By Cindy Yan | August 2018

This summer is special to me, Cindy Yan, a rising high school junior who was born in China and goes to school in California. I recently attended a workshop organized by STEMteachersNYC called Computational Modeling in Physics as an intern. As a student in a room of teachers, I gradually began to see teaching in a brand new way, and with a new lens. My experience in these three weeks has prompted some deep thoughts and challenges my understanding of education. I am more than grateful to be able to receive this opportunity and be a part of the workshop.

In this three-week workshop, a teaching strategy called modeling instruction[1] is combined with Pyret, a programming language designed for STEM education. Computer programming is a powerful tool to address physics problems that are difficult to translate into lab activities in most classroom settings. To start off the workshop, we worked in student-mode to define energy based on our observation of objects moving because of their interaction with each other. Every time when we finished doing a lab, we presented our work on whiteboards in small groups. Afterward, we compared everyone else’s work with our own and discussed. Finally, we ended our topic with worksheets or real-life problems. This included making predictions based on some mathematical relationship we concluded from the labs. These are significant phases of the modeling cycle, where students learn to collaborate with each other as well as learn to become more independent in their studies.

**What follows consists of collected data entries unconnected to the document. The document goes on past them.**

/-- The checks of R179 and the operation they lead to; `store` for STL, whose profiling-control writes are checked too. They are
checked once earlier stores to the window have been performed (R444). -/
def Ctx.localOp (c : Ctx) (s : State) (i : Info) (d a : Field) (o : BitVec 7) (size nregs : Nat) (store atom : Bool)
    (ctr : Ctr) (kind : OpKind) : Act :=
  let lanes := ((List.range 32).filter c.active).filter fun ln => match c.wv.ra with | some r => !c.raBad r i ln | none => true
  let la := c.la a o size
  let va (ln : Nat) : DWord := BitVec.ofNat 64 (la ln)
  let data (ln : Nat) := c.runData false d (if kind = .atomicLocal .cas then 2 else nregs) ln
  let fail (code : Nat) (l : List Nat) : Option TrapInfo := c.laneTrap (l.map (·, code)) va
  match fail 0x13 (lanes.filter fun ln => la ln % size ≠ 0) with
  | some t => .trap t
  | none =>
  match fail 0x12 (lanes.filter fun ln => (c.localAt s (la ln) size atom).isNone) with
  | some t => .trap t
  | none =>
  let prof := lanes.filter fun ln => store && 0x64040020 ≤ la ln && la ln < 0x64040040
  if prof ≠ [] && s.windowBusy c.world && c.wv.ra.isNone then .hold .waitSt s
  else
  let attach := (lanes.find? fun ln => kind == .storeLocal 16 && la ln == 0x64040000).map fun ln => (data ln).toNat
  let badProf := (c.profiles s attach).any fun p =>
    !profOk c.world (prof.foldl (fun p ln => profPut p (la ln - 0x64040020) (natBytes size (data ln).toNat)) p)
  match fail 0x12 (if badProf then prof else []) with
  | some t => .trap t
  | none =>
  match fail 0x16 (lanes.filter fun ln => match c.localAt s (la ln) size atom with
      | some (.cluster rank _) => !c.ticketOk s || (s.clusters.getD c.blk.cluster {}).members.length ≤ rank
      | _ => false) with
  | some t => .trap t
  | none =>
    if lanes = [] || ((store || atom) && c.wv.ra.isSome) then .done s
    else
      c.async
        { ctr, nregs, kind
          lanes := lanes.map fun ln => { lane := ln, va := va ln, dst := if store then 0 else c.vreg ln d.toNat, data := data ln, addr := c.src a ln 0 |>.setWidth 64 } } s

def Ctx.ldl (c : Ctx) (s : State) (i : Info) (d a : Field) (o : BitVec 7) (size nregs : Nat) (signed : Bool) : Act :=
  c.localOp s i d a o size nregs false false .lc (.loadLocal size signed)
def Ctx.stl (c : Ctx) (s : State) (i : Info) (d a : Field) (o : BitVec 7) (size nregs : Nat) : Act :=
  c.localOp s i d a o size nregs true false .sc (.storeLocal size)
def Ctx.atoml (c : Ctx) (s : State) (i : Info) (d a : Field) (o : BitVec 7) (op : AtomOp) : Act :=
  c.localOp s i d a o 4 1 false true .lc (.atomicLocal op)

/-- R178, R179. -/
def execLdlS8 (y : Bool) (d a : Field) (o : BitVec 7) (s : State) : Host.Outcome State Fault Refusal :=
  let i := info (.ldlS8 y d a o)
  issue i y s fun c s => c.ldl s i d a o 1 1 true

/-- R178, R179. -/
def execLdlZ8 (y : Bool) (d a : Field) (o : BitVec 7) (s : State) : Host.Outcome State Fault Refusal :=
  let i := info (.ldlZ8 y d a o)
  issue i y s fun c s => c.ldl s i d a o 1 1 false

/-- R178, R179. -/
def execLdlS16 (y : Bool) (d a : Field) (o : BitVec 7) (s : State) : Host.Outcome State Fault Refusal :=
  let i := info (.ldlS16 y d a o)
  issue i y s fun c s => c.ldl s i d a o 2 1 true

/-- R178, R179. -/
def execLdlZ16 (y : Bool) (d a : Field) (o : BitVec 7) (s : State) : Host.Outcome State Fault Refusal :=
  let i := info (.ldlZ16 y d a o)
  issue i y s fun c s => c.ldl s i d a o 2 1 false

/-- R178, R179. -/
def execLdl32 (y : Bool) (d a : Field) (o : BitVec 7) (s : State) : Host.Outcome State Fault Refusal :=
  let i := info (.ldl32 y d a o)
  issue i y s fun c s => c.ldl s i d a o 4 1 false

/-- R178, R179. -/
def execLdl64 (y : Bool) (d a : Field) (o : BitVec 7) (s : State) : Host.Outcome State Fault Refusal :=
  let i := info (.ldl64 y d a o)
  issue i y s fun c s => c.ldl s i d a o 8 2 false

/-- R178, R179. -/
def execLdl128 (y : Bool) (d a : Field) (o : BitVec 7) (s : State) : Host.Outcome State Fault Refusal :=
  let i := info (.ldl128 y d a o)
  issue i y s fun c s => c.ldl s i d a o 16 4 false

/-- R178, R179. -/
def execStl8 (y : Bool) (d a : Field) (o : BitVec 7) (s : State) : Host.Outcome State Fault Refusal :=
  let i := info (.stl8 y d a o)
  issue i y s fun c s => c.stl s i d a o 1 1

/-- R178, R179. -/
def execStl16 (y : Bool) (d a : Field) (o : BitVec 7) (s : State) : Host.Outcome State Fault Refusal :=
  let i := info (.stl16 y d a o)
  issue i y s fun c s => c.stl s i d a o 2 1

/-- R178, R179. -/
def execStl32 (y : Bool) (d a : Field) (o : BitVec 7) (s : State) : Host.Outcome State Fault Refusal :=
  let i := info (.stl32 y d a o)
  issue i y s fun c s => c.stl s i d a o 4 1

/-- R178, R179. -/
def execStl64 (y : Bool) (d a : Field) (o : BitVec 7) (s : State) : Host.Outcome State Fault Refusal :=
  let i := info (.stl64 y d a o)
  issue i y s fun c s => c.stl s i d a o 8 2

/-- R178, R179. -/
def execStl128 (y : Bool) (d a : Field) (o : BitVec 7) (s : State) : Host.Outcome State Fault Refusal :=
  let i := info (.stl128 y d a o)
  issue i y s fun c s => c.stl s i d a o 16 4

/-- R178, R179. -/
def execAtomlAdd (y : Bool) (d a : Field) (o : BitVec 7) (s : State) : Host.Outcome State Fault Refusal :=
  let i := info (.atomlAdd y d a o)
  issue i y s fun c s => c.atoml s i d a o .add

/-- R178, R179. -/
def execAtomlMinS (y : Bool) (d a : Field) (o : BitVec 7) (s : State) : Host.Outcome State Fault Refusal :=
  let i := info (.atomlMinS y d a o)
  issue i y s fun c s => c.atoml s i d a o .minS

/-- R178, R179. -/
def execAtomlMaxS (y : Bool) (d a : Field) (o : BitVec 7) (s : State) : Host.Outcome State Fault Refusal :=
  let i := info (.atomlMaxS y d a o)
  issue i y s fun c s => c.atoml s i d a o .maxS

/-- R178, R179. -/
def execAtomlAnd (y : Bool) (d a : Field) (o : BitVec 7) (s : State) : Host.Outcome State Fault Refusal :=
  let i := info (.atomlAnd y d a o)
  issue i y s fun c s => c.atoml s i d a o .and

/-- R178, R179. -/
def execAtomlOr (y : Bool) (d a : Field) (o : BitVec 7) (s : State) : Host.Outcome State Fault Refusal :=
  let i := info (.atomlOr y d a o)
  issue i y s fun c s => c.atoml s i d a o .or

/-- R178, R179. -/
def execAtomlExch (y : Bool) (d a : Field) (o : BitVec 7) (s : State) : Host.Outcome State Fault Refusal :=
  let i := info (.atomlExch y d a o)
  issue i y s fun c s => c.atoml s i d a o .exch

/-- R178, R179. -/
def execAtomlCas (y : Bool) (d a : Field) (o : BitVec 7) (s : State) : Host.Outcome State Fault Refusal :=
  let i := info (.atomlCas y d a o)
  issue i y s fun c s => c.atoml s i d a o .cas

What was unique in this workshop, was the way in which we used the Pyret language to develop computer simulations based on our understanding of basic physics concepts and how they work. For instance, we learned to represent physics problems in the forms of energy bar charts, pie charts, LOL diagrams, state diagrams, and many more. These ways of representing helped me to understand problems more thoroughly and actually cleared many of my leftover confusion from my physics class this previous school year. We also did fun activities in Pyret such as mini golf, air hockey, and ball games. The great power of computer programing not only makes physics easier and more interesting to learn but also deepens our knowledge of physics concepts gradually.

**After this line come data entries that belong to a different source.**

-- ==== Sys2Proof/Machine/Run.lean ====
section
/-! DEFINITION. What moves next: the choice of a wave and of a path (spec/15 R335–R338), the instruction word that the
chosen path issues (R26, R33, R50), the steps that the rest of the G96 may take, what every step leaves to be settled,
time and the stall counters (spec/20 R443, R445). -/

namespace Sys2Proof.Machine

open Sys2Proof

/-! ### Which path of a wave issues (R338) -/

/-- The path goes on inside its clause: nothing has held its next word (R338). -/
def Wave.goesOn (v : Wave) : Bool :=
  let p := v.path v.lastPath
  v.qualifies v.lastPath && p.cpos ≠ 0 && p.blocked.isNone

/-- The path that issues next (R338): the last one inside its clause; else, in ring order after it, the first that
PYIELD has not marked, or the first. -/
def Wave.nextPath (v : Wave) : Option Nat :=
  if v.goesOn then some v.lastPath
  else
    let ring := ((List.range 8).map fun i => (v.lastPath + 1 + i) % 8).filter v.qualifies
    match ring.find? fun p => !(v.path p).ymark with
    | some p => some p
    | none => ring.head?

/-- A choice of a path clears the PYIELD marks of the paths that qualify (R338, R355). -/
def Wave.clearMarks (v : Wave) : Wave :=
  if v.goesOn then v
  else { v with paths := v.paths.mapIdx fun p x => if v.qualifies p then { x with ymark := false } else x }

/-! ### Arbitration (R31, R337) -/

/-- The class of an instruction word with G = 0 (R45, R46). -/
def wordClass (w : Word) : Nat :=
  let m := fld w 29 24
  if m ≤ 0x17 then 0
  else if m == 0x19 then (if [1, 3, 4].contains (fld w 23 21) then 1 else 0)
  else if m == 0x18 then 1
  else if m ≤ 0x23 || m == 0x34 then 2
  else if m ≤ 0x26 then 4
  else if m ≤ 0x2A then 3
  else if m == 0x33 then 6
  else 5

/-- Instructions of classes 0, 2, 3 and 4 that execute once (R124, R236, R241, R285, R289, R300, R183). -/
def executesOnce (w : Word) : Bool :=
  let m := fld w 29 24
  let f := fld w 23 21
  m == 0x23 || (m == 0x24 && 2 ≤ f) || m == 0x26 || (m == 0x28 && f == 3) || (m == 0x29 && f == 3) ||
    (m == 0x2A && [2, 3, 7].contains f) || (m == 0x34 && f == 3)

/-- A pair instruction (R337). -/
def pairWord (w : Word) : Bool := !w.getLsbD 30 && [0, 2, 3, 4].contains (wordClass w) && !executesOnce w

/-- A word with an FP64 operand or result (R225). -/
def fp64Word (w : Word) : Bool :=
  let m := fld w 29 24
  let f := fld w 23 21
  (m == 0x09 && 4 ≤ f) || (m == 0x0B && 5 ≤ f) || (m == 0x0D && 4 ≤ f) || (m == 0x0E && f ≠ 5)
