-- ==== Sys2Proof/Machine/Dispatch.lean ====
section
/-! DEFINITION. The meaning of every step: one arm per row of spec/opcode_table.json. -/

namespace Sys2Proof.Machine

open Sys2Proof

Before I attended the workshop and read the article published by the Arizona State University on modeling, I had no idea what modeling was. This word is often associated with several completely different definitions, and I did not know this one associated with education actually existed. After reading the article, I got a basic understanding of this special style of teaching and saw how it stands out from all teaching styles. I believed I was a “pro” after reading the article and started to use the terms modeling and models without much thinking. However, as I started to participate and engage in the workshop, I, together with all other participants, believed that “models” is not the best term to address this technique. Instead, we reached consensus after discussions that “representations” is a better word since “model” can be very confusing to someone who is not familiar with it. Quoting from Josh Rutberg, one of the leaders of this workshop, “a computer is one way to represent a model, but a computer program is not the model itself; the same way, an equation or a graph is not the model but merely a part of it.” By using the term modeling and teaching it, what we actually mean is to use multiple representations to approach a single physics phenomenon.

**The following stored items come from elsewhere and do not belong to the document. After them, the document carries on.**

/-- R120, R121, R171, R172: LD.E and ST.E. -/
def Obligations.ElementAccessIssues : Prop :=
  ∀ (y g : Bool) (d a : Field) (r : BitVec 7) (s : State) (c : Ctx) s1 rc ias, At s c →
    (Passes c (.ldE y g d a r) → ElementAccess c s s1 g d a r.toNat rc .load ias → NoConflict c s1 g rc ias →
      Starts (.ldE y g d a r) y c s (c.execLanes g)
        { ctr := .lc, uniform := g, nregs := eRegs rc, lanes := elementLanes c g d a r.toNat rc ias, kind := .loadE rc } s1 s1 id) ∧
    (Passes c (.stE y g d a r) → ElementAccess c s s1 g d a r.toNat rc .store ias → NoConflict c s1 g rc ias →
      let op : AsyncOp :=
        { ctr := .sc, uniform := g, nregs := eRegs rc, lanes := elementLanes c g d a r.toNat rc ias, kind := .storeE rc }
      Starts (.stE y g d a r) y c s (c.execLanes g) op s1 s1 fun t =>
        noteStore c rc (((c.execLanes g).flatMap fun ln => (ias ln).take (rbEpa rc * eWidth rc / 8)).map (· / 32))
          (t.l1Store c.blk.core op))

/-- R111, R180, R430: a prefetch of `lanes`, of which the first `k` are done: lane after lane, held at the first that waits for
a way or a link, from which it goes on. -/
def Sys2Proof.Machine.Prefetched (c : Ctx) (y l1 near : Bool) (i : Instr) (s : State) (k : Nat) (lanes : List LaneOp) (s1 : State) : Prop :=
  let at_ (n : Nat) : State := (lanes.take n).foldl (fun t o => (c.prefetch l1 near t o.ia).2) s1
  let here (n : Nat) : Bool := ((lanes[n]?).map fun o => (c.prefetch l1 near (at_ n) o.ia).1).getD true
  ((∀ n, n < lanes.length → here n = true) → exec i s = .next (c.leave i y (at_ lanes.length))) ∧
  ∀ n, n < lanes.length → here n = false → (∀ m, m < n → here m = true) →
    exec i s = .next (held c .park ((at_ (n + 1)).modPath c.b c.w c.p fun p => { p with phase := k + n }))

/-- R180, R182, R183: CACHE and REMOTE. A cache operation leaves out the lanes whose access would trap; which byte of a lane is
held against EXTENT is the model's choice (log entry 67). -/
def Obligations.CacheAndRemoteIssues : Prop :=
  ∀ (y : Bool) (d a : Field) (r : BitVec 7) (s : State) (c : Ctx) s1 rc, At s c →
    (c.record s r.toNat = .ok rc s1 → (r.toNat ≠ 0 → recordMalformed rc = false) →
      let lanes := c.cacheLanes s1 a r.toNat rc
      (Passes c (.pref y a r) → Prefetched c y true false (.pref y a r) s c.pa.phase (lanes.drop c.pa.phase) s1) ∧
      (Passes c (.prefx y a r) → Prefetched c y false true (.prefx y a r) s c.pa.phase (lanes.drop c.pa.phase) s1) ∧
      (Passes c (.evict y a r) →
        Starts (.evict y a r) y c s (lanes.map LaneOp.lane) { ctr := .sc, lanes, kind := .evict } s1 s1 id)) ∧
    (∀ ia, Passes c (.rst y d a r) → RunOk c d (rbEpa rc) (rbEpa rc) false →
      Access c s s1 false a r.toNat rc .store (4 * rbEpa rc) ia →
      Starts (.rst y d a r) y c s (activeLanes c)
        { ctr := .sc, nregs := rbEpa rc, lanes := lanesAt c false d a r.toNat rc (rbEpa rc) ia, kind := .remStore (4 * rbEpa rc) (rbPolicy rc) }
        s1 s1 id) ∧
    (∀ ia, Passes c (.rld y d a r) → RunOk c d (rbEpa rc) (rbEpa rc) false →
      Access c s s1 false a r.toNat rc .load (4 * rbEpa rc) ia →
      Starts (.rld y d a r) y c s (activeLanes c)
        { ctr := .lc, nregs := rbEpa rc, lanes := lanesAt c false d a r.toNat rc (rbEpa rc) ia, kind := .remLoad (4 * rbEpa rc) (rbPolicy rc) }
        s1 s1 id) ∧
    (∀ ia, Passes c (.ratom y d a r) → (∀ ln ∈ activeLanes c, (c.src d ln 1).toNat < 8) →
      Access c s s1 false a r.toNat rc (.atomic true) 4 ia →
      Starts (.ratom y d a r) y c s (activeLanes c)
        { ctr := .lc, nregs := 1, lanes := lanesAt c false d a r.toNat rc 2 ia, kind := .remAtomic (rbPolicy rc) } s1 s1 id) ∧
    (Passes c (.rfence y) → c.wv.remotePending = false → exec (.rfence y) s = .next (c.leave (.rfence y) y s)) ∧
    (Passes c (.rfence y) → c.wv.remotePending = true → exec (.rfence y) s = .next (fenceHeld c .waitSt s))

One thing that really got my attention is the idea that computers never lie. They do not have the ability to guess either, so all they do is follow humans’ instructions and process the codes. Even though this might be frustrating to beginners at first and cause them to dislike the program, computers actually prove their worth in this process. I learned that error messages are the most valuable because they point out my mistakes instead of hiding my mistakes for me. As I became more comfortable getting error messages, I started to call them “feedback” instead of “errors.” It is the feedback that pushes me to go forward and brings my skills up to another level. In addition, computer simulations are a very significant tool since it shows images or motion and appeals to our visual senses. A confusing problem can get very clear after the computer visualizes the problem through Pyret simulations.

This is such a unique experience for me because I have never imagined what the “teacher world” is like before. From my conversation with these participants, I feel honored to be able to participate and start to appreciate teachers more. I understood that there is a hidden contract that teachers refer to when students believe that hearing what the teacher says, memorizing it, and answering it when being asked to make them good students. On contrary, teachers really hope their students learn what is implied and are able to ask further questions. Quoting some teachers’ words, “questions are more valuable than the answers themselves.” I was so glad to see a room full of supportive teachers who decided to attend the workshop in summer instead of going on vacation because of their love of teaching. I could tell that the teachers are learning a lot from each other through collaborations and conversations. Just like what STEMteachersNYC advocates, the workshops are “for teachers, by teachers, for teaching.”

Sources:
[1] https://files.eric.ed.gov/fulltext/EJ851867.pdf